Published 1:00 pm Thursday, April 1, 2004

BPA Theatre School’s new production spoofs ‘50s sci-fi films, Broadway musicals.

Give me a “V,” give me an “A,” give me an “M, P, I ,R, E.”

Together, that spells “I Was a Teenage Vampire,” Bainbridge Performing Arts Theatre School’s new show, in which the cheerleaders turn ghoul and other high-schoolers suffer a similar fate at Black Cloud High School in 1953.

The flavor of the original script by Theater School director Steven Fogell is high camp, an echo of sci-fi movies of the 1950s and 1960s, like “Creature from the Black Lagoon” and “I Was a Teenage Werewolf.”

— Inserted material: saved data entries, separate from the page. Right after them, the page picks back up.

-- ==== Sys2Proof/Tests/Slice0.lean ====
section
/-! SUPPORT. Tests. Expected results are the worked examples and vectors of spec/95_test_vectors.md and the encodings of
spec/30_encoding.md R92 to R97; each witness shows that the hypotheses of a statement can be met together. -/

namespace Sys2Proof.Machine.Tests

/-! ## Helpers -/

/-- `s` with the listed registers set. -/
def withV (vs : List (Nib × Byte)) (s : State) : State := vs.foldl (fun s p => s.setV p.1 p.2) s

/-- `s` with the listed bytes of memory set. -/
def withMem (ms : List (Nat × Byte)) (s : State) : State := ms.foldl (fun s p => s.setMem (memPut s.mem p.1 p.2)) s

/-- `s` with the listed keys pressed. -/
def withKeys (ks : List Nib) (s : State) : State := ks.foldl (fun s k => s.setK (s.K.set k.val true)) s

/-- `s` with the listed pixels on. -/
def withPixels (ps : List (Fin 64 × Fin 32)) (s : State) : State :=
  ps.foldl (fun s p => s.setDisp (setPixel p.1 p.2 true s.disp)) s

/-- One step of `s` with the word `w` placed where it fetches answers a next state that passes the check. -/
def runs (w : Nat) (s : State) (check : State → Bool) : Bool :=
  match step (s.withFetchWord 16 w) with
  | .next t => check t
  | _ => false

/-- An event answers a next state that passes the check. -/
def after (e : Event) (s : State) (check : State → Bool) : Bool :=
  match applyEvent e s with
  | .next t => check t
  | _ => false

/-- The four fields of the report (10_state.md R31). -/
def report (s : State) : Bool × Nat × Nat × Nat := (s.halted, s.errCode.toNat, s.errInstr.toNat, s.errPc.toNat)

abbrev r0 : State := State.reset

/-- The next state answered, if any. -/
def answer : Result → Option State
  | .next t => some t
  | _ => none

theorem next_of_answer {r : Result} {t : State} (h : answer r = some t) : r = .next t := by
  cases r <;> cases h
  rfl

/-! ## Well-formed instructions (30_encoding.md R96): each check refuses a term with its ignored nibble not 0 -/

theorem test_wellFormed_refuses_cls : Instr.wellFormed (.cls 0xA) = false := by decide
theorem test_wellFormed_refuses_ret : Instr.wellFormed (.ret 7) = false := by decide
theorem test_wellFormed_refuses_seReg : Instr.wellFormed (.seReg 1 2 1) = false := by decide
theorem test_wellFormed_refuses_sneReg : Instr.wellFormed (.sneReg 1 2 0xF) = false := by decide
theorem test_wellFormed_refuses_shr : Instr.wellFormed (.shr 0xA 0xB) = false := by decide
theorem test_wellFormed_refuses_shl : Instr.wellFormed (.shl 1 2) = false := by decide
theorem test_wellFormed_accepts : Instr.wellFormed (.shr 0xA 0) = true ∧ Instr.wellFormed (.drw 1 2 5) = true := by decide

/-! ## Decoding: a word written out from the formats of R92 and the rows of R94, one for each constructor -/

theorem test_decode_cls : decodeWord 0b0000_1010_1110_0000 = .ok (.cls 0xA) := by decide
theorem test_decode_ret : decodeWord 0b0000_0111_1110_1110 = .ok (.ret 7) := by decide
theorem test_decode_jp : decodeWord 0b0001_1010_1011_1100 = .ok (.jp 0xABC) := by decide
theorem test_decode_call : decodeWord 0b0010_0011_0000_0000 = .ok (.call 0x300) := by decide
theorem test_decode_seImm : decodeWord 0b0011_0010_0001_0000 = .ok (.seImm 2 0x10) := by decide
theorem test_decode_sneImm : decodeWord 0b0100_0010_0001_0001 = .ok (.sneImm 2 0x11) := by decide
theorem test_decode_seReg : decodeWord 0b0101_0001_0010_0001 = .ok (.seReg 1 2 1) := by decide
theorem test_decode_ldImm : decodeWord 0b0110_1010_0001_0010 = .ok (.ldImm 0xA 0x12) := by decide
theorem test_decode_addImm : decodeWord 0b0111_0001_1111_1111 = .ok (.addImm 1 0xFF) := by decide
theorem test_decode_ldReg : decodeWord 0b1000_0001_0010_0000 = .ok (.ldReg 1 2) := by decide
theorem test_decode_orReg : decodeWord 0b1000_0001_0010_0001 = .ok (.orReg 1 2) := by decide
theorem test_decode_andReg : decodeWord 0b1000_0001_0010_0010 = .ok (.andReg 1 2) := by decide
theorem test_decode_xorReg : decodeWord 0b1000_0001_0010_0011 = .ok (.xorReg 1 2) := by decide
theorem test_decode_addReg : decodeWord 0b1000_1111_0001_0100 = .ok (.addReg 0xF 1) := by decide
theorem test_decode_subReg : decodeWord 0b1000_0001_0010_0101 = .ok (.subReg 1 2) := by decide
theorem test_decode_shr : decodeWord 0b1000_1010_1011_0110 = .ok (.shr 0xA 0xB) := by decide
theorem test_decode_subn : decodeWord 0b1000_0001_0010_0111 = .ok (.subn 1 2) := by decide
theorem test_decode_shl : decodeWord 0b1000_0001_0010_1110 = .ok (.shl 1 2) := by decide
theorem test_decode_sneReg : decodeWord 0b1001_0001_0010_1111 = .ok (.sneReg 1 2 0xF) := by decide
theorem test_decode_ldI : decodeWord 0b1010_0010_1111_0000 = .ok (.ldI 0x2F0) := by decide
theorem test_decode_jpV0 : decodeWord 0b1011_1111_1111_1111 = .ok (.jpV0 0xFFF) := by decide
theorem test_decode_rnd : decodeWord 0b1100_0001_0000_1111 = .ok (.rnd 1 0x0F) := by decide
theorem test_decode_drw : decodeWord 0b1101_0001_0010_0101 = .ok (.drw 1 2 5) := by decide
theorem test_decode_skp : decodeWord 0b1110_0001_1001_1110 = .ok (.skp 1) := by decide
theorem test_decode_sknp : decodeWord 0b1110_0001_1010_0001 = .ok (.sknp 1) := by decide
theorem test_decode_ldVxDt : decodeWord 0b1111_0101_0000_0111 = .ok (.ldVxDt 5) := by decide
theorem test_decode_ldVxK : decodeWord 0b1111_0011_0000_1010 = .ok (.ldVxK 3) := by decide
theorem test_decode_ldDtVx : decodeWord 0b1111_0101_0001_0101 = .ok (.ldDtVx 5) := by decide
theorem test_decode_ldStVx : decodeWord 0b1111_0101_0001_1000 = .ok (.ldStVx 5) := by decide
theorem test_decode_addIVx : decodeWord 0b1111_0010_0001_1110 = .ok (.addIVx 2) := by decide
theorem test_decode_ldF : decodeWord 0b1111_0100_0010_1001 = .ok (.ldF 4) := by decide
theorem test_decode_ldB : decodeWord 0b1111_0000_0011_0011 = .ok (.ldB 0) := by decide
theorem test_decode_stRegs : decodeWord 0b1111_0010_0101_0101 = .ok (.stRegs 2) := by decide
theorem test_decode_ldRegs : decodeWord 0b1111_1111_0110_0101 = .ok (.ldRegs 0xF) := by decide

theorem test_decode_illegal : decodeWord 0x00E1 = .error .family0 ∧ decodeWord 0x812D = .error .family8 ∧
    decodeWord 0x812F = .error .family8 ∧ decodeWord 0xE19F = .error .familyE ∧ decodeWord 0xF066 = .error .familyF := by
  decide
theorem test_decode_bytes : decode [0x6A, 0x12, 0x77] = .ok (.ldImm 0xA 0x12, [0x77]) ∧
    decode [0x6A] = .error .truncated := by decide
theorem test_encode : encode (.drw 1 2 5) = 0xD125 ∧ encode (.shr 0xA 0) = 0x8A06 ∧ encode (.jp 0xABC) = 0x1ABC ∧
    encodeBytes (.ldImm 0xA 0x12) = [0x6A, 0x12] := by decide
theorem test_decodeTableWord : decodeTableWord 16 0x6A12 = some (.ldImm 0xA 0x12) ∧
    decodeTableWord 16 0x8128 = none := by decide
theorem test_withFetchWord : fetchWord (r0.withFetchWord 16 0x6A12) = 0x6A12 ∧
    memGet (r0.withFetchWord 16 0x6A12).mem 0x200 = 0x6A := by decide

“In those movies, everything always happened to a group of high school students, and it was funny because most of the time they were adult actors playing high-schoolers,” Fogell said.

In his adaptation, co-directed by Shelley Long and Deirdre Ray, the actors are younger than the part, with the theater school’s 30 fifth- through ninth-grade actors divided into high school cliques – the freaks, the geeks, the cheerleaders and the jocks, transformed into filmic archetypes.

The script called for acting that was over the top, in line with the melodramatic movies being emulated.

But Fogell found that conveying what “camp” means to young, inexperienced actors was not easy.

“It’s hard, because at their age, there’s not a lot of places for them to see (camp) and it’s usually what I try to get actors not to do, to go to that place,” he said.

Fogell showed the young actors some camp reference points, like the movie “Grease,” while avoiding material too advanced for the age group.

He talked with the group about voice quality that might be too “straight” and ways of reading lines that might better convey ironic intent.

“Some of them got it right away,” Fogell said, “but others have had difficulty understanding that kind of humor.”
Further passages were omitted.